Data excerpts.
↓↓↓

-- ==== Sys2Proof/Machine/Pixel.lean ====
section
/-! DEFINITION. The pixel path's locate and sample stages: twig arithmetic, projections and filters (R90 to R113),
to the bit. -/

namespace Sys2Proof.Machine

/-! ### Twig arithmetic (R91, R92) -/

def rnd (x : Int) (k : Nat) : Int := (x + 2 ^ (k - 1)) / 2 ^ k
def sat32 (x : Int) : Int := min (max x (-(2 ^ 31))) (2 ^ 31 - 1)
def sat64 (x : Int) : Int := min (max x (-(2 ^ 63))) (2 ^ 63 - 1)
def twMul (x y : Int) : Int := sat32 (rnd (x * y) 28)
def twAdd (x y : Int) : Int := sat32 (x + y)

/-- RCP: 1/x in Q3.28 for x > 0, half up, saturated. -/
def rcp (x : Int) : Int := min ((2 ^ 57 + x) / (2 * x)) 0x7FFFFFFF

/-- The largest r with r² ≤ x, one bit of the root at a time, from bit `n - 1` down. -/
def isqrtBits : Nat → Nat → Nat → Nat
  | 0, _, r => r
  | n + 1, x, r => isqrtBits n x (if (r + 2 ^ n) * (r + 2 ^ n) ≤ x then r + 2 ^ n else r)

/-- SQRT: the integer nearest to √(x × 2^28); 0 for x < 0. -/
def twSqrt (x : Int) : Int :=
  if x < 0 then 0
  else
    let v := x.toNat * 2 ^ 28
    let r := isqrtBits 32 v 0
    if r * r + r < v then r + 1 else r

/-- A value and whether a saturation took part in it. -/
abbrev Sv := Int × Bool

def sv32 (x : Int) (b : Bool) : Sv := (sat32 x, b || decide (sat32 x ≠ x))
def svMul (x y : Sv) : Sv := sv32 (rnd (x.1 * y.1) 28) (x.2 || y.2)
def svAdd (x y : Sv) : Sv := sv32 (x.1 + y.1) (x.2 || y.2)
def svRcp (x : Sv) : Sv := (rcp x.1, x.2 || decide (0x7FFFFFFF < (2 ^ 57 + x.1) / (2 * x.1)))

/-- R102: one MAC chain in Q6.56, saturated after every step, then rounded to Q3.28. -/
def svChain (l : List (Int × Int)) : Sv :=
  let acc := l.foldl (fun (a : Sv) p => let t := a.1 + p.1 * p.2; (sat64 t, a.2 || decide (sat64 t ≠ t))) (0, false)
  sv32 (rnd acc.1 28) acc.2

/-! ### Grid and placement (R97 to R101) -/

/-- A signed little-endian field. -/
def i32 (l : List Byte) (o : Nat) : Int := signed 32 (u32 l o)
def i16 (l : List Byte) (o : Nat) : Int := signed 16 (u16 l o)

/-- R97: grid position (g, row, col) of wire-order pixel `w`. -/
def gridPos (leaf : List Byte) (w : Nat) : Nat × Nat × Nat :=
  let n := leafPixels leaf
  let fl := leafFlags leaf
  let g := if fl % 2 = 1 then n - 1 - w else w
  let c0 := u16 (leafPlacement leaf) 0x14
  let c := if c0 = 0 then n else c0
  let row := g / c
  let col := g % c
  (g, row, if fl / 2 % 2 = 1 ∧ row % 2 = 1 then c - 1 - col else col)

/-- R101: the pre-scale by 2^-shift of a position with `f` fraction bits. -/
def prescale (p : Int) (f sh : Nat) : Int :=
  let k : Int := 28 - f - sh
  sat32 (if 0 ≤ k then p * 2 ^ k.toNat else rnd p (-k).toNat)

/-- R98: the position of a PLANAR or CYLINDER pixel in 16.16. -/
def gridXY (leaf : List Byte) (w : Nat) : Int × Int :=
  let p := leafPlacement leaf
  let (_, row, col) := gridPos leaf w
  (i32 p 0 + col * i32 p 8 + row * i16 p 0x10 * 256, i32 p 4 + col * i32 p 12 + row * i16 p 0x12 * 256)

def patchShift (r : List Byte) : Nat := u8 (patchParams r) 0x24
def patchEdge (r : List Byte) : Nat := u8 (patchParams r) 0x25

/-- Normalised coordinates as (S, T), or clipped. -/
def normal (clip : Bool) (s t : Sv) : Option (Int × Int) := if clip || s.2 || t.2 then none else some (s.1, t.1)

/-- R102: PLANAR. -/
def planar (pp : List Byte) (a b : Int) : Option (Int × Int) :=
  let row (o : Nat) := svChain [(i32 pp o, a), (i32 pp (o + 4), b), (i32 pp (o + 8), 2 ^ 28)]
  let nx := row 0
  let ny := row 12
  let nw := row 24
  if nw.1 ≤ 0 then none else normal nw.2 (svMul nx (svRcp nw)) (svMul ny (svRcp nw))

/-- R103: CYLINDER. -/
def cylinder (pp : List Byte) (a b : Int) : Option (Int × Int) :=
  let s := svAdd (svMul (i32 pp 0, false) (a, false)) (i32 pp 4, false)
  let t := svAdd (svMul (i32 pp 8, false) (b, false)) (i32 pp 12, false)
  normal false (s.1 % 2 ^ 28, s.2) t

/-- R104: SPHERE, from the pre-scaled difference to the centre. -/
def sphere (pp : List Byte) (dx dy dz : Int) : Option (Int × Int) :=
  let l2 := svChain [(dx, dx), (dy, dy), (dz, dz)]
  let len := twSqrt l2.1
  if l2.2 || decide (len ≤ 0) then none
  else
    let inv := svRcp (len, false)
    let ux := svMul (dx, false) inv
    let uy := svMul (dy, false) inv
    let uz := svMul (dz, false) inv
    let den := svAdd uz (2 ^ 28, false)
    if den.1 < 2 ^ 20 then none
    else
      let q := svRcp den
      let c (o : Nat) : Sv := (i32 pp o, false)
      normal den.2 (svAdd (c 0x0C) (svMul (c 0x10) (svMul ux q))) (svAdd (c 0x14) (svMul (c 0x18) (svMul uy q)))

/-- R105: SPATIAL, from the pre-scaled entry and the matrix M. -/
def spatial (m : List Byte) (a b c : Int) : Option (Int × Int) :=
  let row (k : Nat) := svChain [(i32 m (k * 16), a), (i32 m (k * 16 + 4), b), (i32 m (k * 16 + 8), c), (i32 m (k * 16 + 12), 2 ^ 28)]
  let n0 := row 0
  let n1 := row 1
  let n2 := row 2
  let n3 := row 3
  if n3.1 ≤ 0 ∨ n2.1 < 0 ∨ n3.1 < n2.1 then none
  else normal (n2.2 || n3.2) (svMul n0 (svRcp n3)) (svMul n1 (svRcp n3))

/-- R106: normalised to canvas coordinates in Q15.16; a saturation clips. -/
def toCanvas (w h : Nat) : Option (Int × Int) → Option (Int × Int)
  | none => none
  | some (s, t) =>
    let u := sv32 (rnd (s * w) 12) false
    let v := sv32 (rnd (t * h) 12) false
    if u.2 || v.2 then none else some (u.1, v.1)

/-- R97 to R106: the canvas coordinates of wire-order pixel `w`; none when clipped. -/
def locate (leaf patch table : List Byte) (cw ch w : Nat) : Option (Int × Int) :=
  let pp := patchParams patch
  let sh := patchShift patch
  let pl := leafPlacement leaf
  let (g, _, _) := gridPos leaf w
  match patchProjection patch with
  | 0 => let p := gridXY leaf w; toCanvas cw ch (planar pp (prescale p.1 16 sh) (prescale p.2 16 sh))
  | 1 => let p := gridXY leaf w; toCanvas cw ch (cylinder pp (prescale p.1 16 sh) (prescale p.2 16 sh))
  | 2 =>
    let d (o : Nat) : Int := prescale (i32 pl o + g * i32 pl (o + 12) - i32 pp o) 16 sh
    toCanvas cw ch (sphere pp (d 0) (d 4) (d 8))
  | 3 =>
    let e := (u32 pl 0 + g) * 8
    if u32 table e = 0xFFFFFFFF then none else some (u32 table e, u32 table (e + 4))
  | _ =>
    let e := 64 + (u32 pl 0 + g) * 12
    let d (o : Nat) : Int := prescale (i32 table (e + o)) 0 sh
    toCanvas cw ch (spatial table (d 0) (d 4) (d 8))

/-- R106: canvas coordinates outside the canvas. -/
def offCanvas (cw ch : Nat) (p : Int × Int) : Bool :=
  decide (p.1 < 0) || decide ((cw : Int) * 65536 ≤ p.1) || decide (p.2 < 0) || decide ((ch : Int) * 65536 ≤ p.2)

/-! ### Canvas frames and filters (R107 to R112) -/

/-- R108: one binary16 channel as Q3.28, with 1 for a NaN. -/
def cvt16 (h : Nat) : Int × Nat :=
  match ofHalf h with
  | .nan => (0, 1)
  | .inf n => (if n then -(2 ^ 31) else 2 ^ 31 - 1, 0)
  | .fin n m e =>
    let v : Int := (m * 2 ^ (e + 28).toNat : Nat)
    let v := if n then -v else v
    (if 2 ^ 31 ≤ v then 2 ^ 31 - 1 else if v < -(2 ^ 31) then -(2 ^ 31) else v, 0)

/-- R, G, B in Q3.28 and the NaN channel values read. -/
structure Rgb where
  r : Int := 0
  g : Int := 0
  b : Int := 0
  nan : Nat := 0
  deriving DecidableEq, Repr, Inhabited

/-- R108, R109: one tap at integer pixel (i, j) under the edge rule. -/
def tap (f : CanvasFrame) (edge : Nat) (i j : Int) : Rgb :=
  let w : Int := f.width
  let h : Int := f.height
  let outI := decide (i < 0) || decide (w ≤ i)
  let outJ := decide (j < 0) || decide (h ≤ j)
  if edge = 1 ∧ (outI || outJ) then {}
  else
    let i := if edge = 2 then i % w else min (max i 0) (w - 1)
    let j := min (max j 0) (h - 1)
    let p := f.pix.getD (j * w + i).toNat 0
    let c (k : Nat) := cvt16 (p / 2 ^ (16 * k) % 65536)
    { r := (c 0).1, g := (c 1).1, b := (c 2).1, nan := (c 0).2 + (c 1).2 + (c 2).2 }

/-- R111: the bilinear blend of one channel. -/
def bilerp (p00 p10 p01 p11 fx fy : Int) : Int :=
  let top := p00 + rnd ((p10 - p00) * fx) 16
  let bot := p01 + rnd ((p11 - p01) * fx) 16
  top + rnd ((bot - top) * fy) 16

/-- R112: the taps of one axis of an AREA box. -/
def areaTaps (u r : Int) : List Int :=
  let cdiv (x : Int) : Int := -((-x) / 65536)
  let lo := cdiv (u - r - 32768)
  let n := cdiv (u + r - 32768) - lo
  if n ≤ 0 then [u / 65536]
  else if n ≤ 32 then (List.range n.toNat).map (fun (k : Nat) => lo + (k : Int))
  else (List.range 32).map (fun (k : Nat) => lo + (k : Int) * n / 32)

/-- R92 AVG: the mean of `m` taps, half up. -/
def avg (sum : Int) (m : Nat) : Int := (2 * sum + m) / (2 * m)

/-- R108 to R112: the sample at canvas coordinates (u, v). -/
def sample (f : CanvasFrame) (filter edge footprint : Nat) (u v : Int) : Rgb :=
  match filter with
  | 0 => tap f edge (u / 65536) (v / 65536)
  | 1 =>
    let x := u - 32768
    let y := v - 32768
    let i := x / 65536
    let j := y / 65536
    let fx := x - i * 65536
    let fy := y - j * 65536
    let a := tap f edge i j
    let b := tap f edge (i + 1) j
    let c := tap f edge i (j + 1)
    let d := tap f edge (i + 1) (j + 1)
    { r := bilerp a.r b.r c.r d.r fx fy, g := bilerp a.g b.g c.g d.g fx fy, b := bilerp a.b b.b c.b d.b fx fy,
      nan := a.nan + b.nan + c.nan + d.nan }
  | _ =>
    let cols := areaTaps u footprint
    let rows := areaTaps v footprint
    let taps := rows.flatMap (fun j => cols.map (fun i => tap f edge i j))
    let sum := taps.foldl (fun (a : Rgb) t => { r := a.r + t.r, g := a.g + t.g, b := a.b + t.b, nan := a.nan + t.nan }) {}
    { r := avg sum.r taps.length, g := avg sum.g taps.length, b := avg sum.b taps.length, nan := sum.nan }

end Sys2Proof.Machine
end

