/-- R107, R141: composition of the oldest frame in hand completes; it is the newest complete frame. -/
def frameDone (s : State) (t : Trunk) (c : Nat) (failed bad : List Nat) : State :=
  match (s.trunk t).composing.get [] c with
  | [] => s
  | f :: r =>
    let s := f.drawn.foldl (fun s d =>
      if s.drawnErrors c failed f d = 0 then s else s.bumpBy (Reg.crownLayerErrCnt t d.n) (s.drawnErrors c failed f d)) s
    let x := s.trunk t
    s.putTrunk t { x with composing := x.composing.set c r, frames := x.frames.set c (s.composed c failed bad f :: x.frames.get [] c) }

/-- R141: a buffer is free, or can be taken from a frame nothing reads. -/
def freeBuffer (s : State) (t : Trunk) (c : Nat) : Option State :=
  let x := s.trunk t
  let fs := x.frames.get [] c
  let n := fs.length + (x.composing.get [] c).length
  if n < s.canvasBuffers c then some s
  else
    match ((fs.drop 1).reverse).find? (fun f => !s.frameHeld t c f.id) with
    | some f => some (s.putTrunk t { x with frames := x.frames.set c (fs.filter (fun g => g.id != f.id)) })
    | none => none

/-- One epoch of canvas `c` in trunk `t` (R152). -/
def canvasEpoch (s : State) (t : Trunk) (c k pos : Nat) (thin : Bool) : State :=
  let s := s.canvasActivate t c
  let s := (s.layersOf c).foldl (fun s n => (s.layerRelease t n).layerLate t n) s
  let s := s.layerEff t c
  let late := ((s.layersOf c).filter (fun n => s.fbit (Reg.CrownLayerStatus.late t n) || s.fbit (Reg.CrownLayerStatus.absent t n))).length
  let s := (s.fset (Reg.CrownCanvasStatus.lateLayers t c) late).pendSource t (888 + c)
  if thin then s.bump (Reg.crownCanvasSkipCnt t c)
  else
    match s.freeBuffer t c with
    | none => s.bump (Reg.crownCanvasSkipCnt t c)
    | some s => s.canvasCompose t c k pos

/-- A complete frame of a canvas by identity. -/
def frameById (s : State) (t : Trunk) (c id : Nat) : Option CanvasFrame :=
  ((s.trunk t).frames.get [] c).find? (fun f => f.id == id)

/-! ### Input frames (R150, R154, R171) -/

/-- Of frames in hand, newest first, the newest of each size and form. -/
def newestInputs (l : List InputSt) : List InputSt :=
  l.foldl (fun a i => if a.any (fun j => j.width == i.width && j.height == i.height && j.form == i.form) then a else a ++ [i]) []

/-- R150, R154, R171: a frame of an input completes, or is cut short. One that no layer takes is not stored. The source's frame period is
what FREE measured since the frame before; before there is one, it is open. -/
def inputFrame (s : State) (rec w h : Nat) (f : InputForm) (whole : Bool) (data : List Nat) : State :=
  let ls := (List.range s.layerCount).filter (fun n => layerSource (s.layerRec n) == rec)
  let s := ls.foldl (fun s n =>
    s.onTrunks (fun s t => s.inService t) (fun t s => s.fsetB (Reg.CrownLayerStatus.fmtMismatch t n) (!s.layerTakes n w h f))) s
  if !whole || !ls.any (fun n => s.layerTakes n w h f) then s
  else
    let s := s.nextTag
    let l := s.inputs.get [] rec
    let period := match l.head? with | some i => s.free - i.at_ | none => Config.unstated 154 rec + 1
    let new : InputSt := { width := w, height := h, form := f, data := data, tag := s.tag, at_ := s.free, period := period }
    let newer := l.filter (fun i => decide (s.capture.tag ≤ i.tag))
    let older := newestInputs (l.filter (fun i => decide (i.tag < s.capture.tag)))
    { s with inputs := s.inputs.set rec (new :: (newer ++ older)) }

end State

/-! ### Meanings -/

/-- CROWN_COMMIT (R151). -/
def execCrownCommit (t : Trunk) (mask : BitVec 8) (s : State) : Host.Outcome State Fault Refusal :=
  act s fun s => if s.mirrored t then s.commitWrite t mask.toNat else s

/-- CROWN_COMMIT_CHECK_DONE (R149, R151). -/
def execCrownCommitCheckDone (t : Trunk) (s : State) : Host.Outcome State Fault Refusal :=
  act s fun s => s.commitDone t

/-- LAYER_READY (R155). -/
def execLayerReady (t : Trunk) (n : Fin 32) (s : State) : Host.Outcome State Fault Refusal :=
  act s fun s => if s.mirrored t then s.layerReadyOp t n else s

/-- INPUT_FRAME_COMPLETE (R150, R154, R171). -/
def execInputFrameComplete (portRec width height : Nat) (form : InputForm) (whole : Bool) (data : List Nat) (s : State) :
    Host.Outcome State Fault Refusal :=
  act s fun s => s.inputFrame portRec width height form whole data

end Sys2Proof.Machine
end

↑↑↑

WHAT IS EXPECTED.
Return only the lines between the one holding "def execCrownCommitCheckDone (t" and the one holding "def execLayerReady (t", inclusive, exactly as they appear above.

COMPLETED EXERCISE.
def execCrownCommitCheckDone (t : Trunk) (s : State) : Host.Outcome State Fault Refusal :=
  act s fun s => s.commitDone t

/-- LAYER_READY (R155). -/
def execLayerReady (t : Trunk) (n : Fin 32) (s : State) : Host.Outcome State Fault Refusal :=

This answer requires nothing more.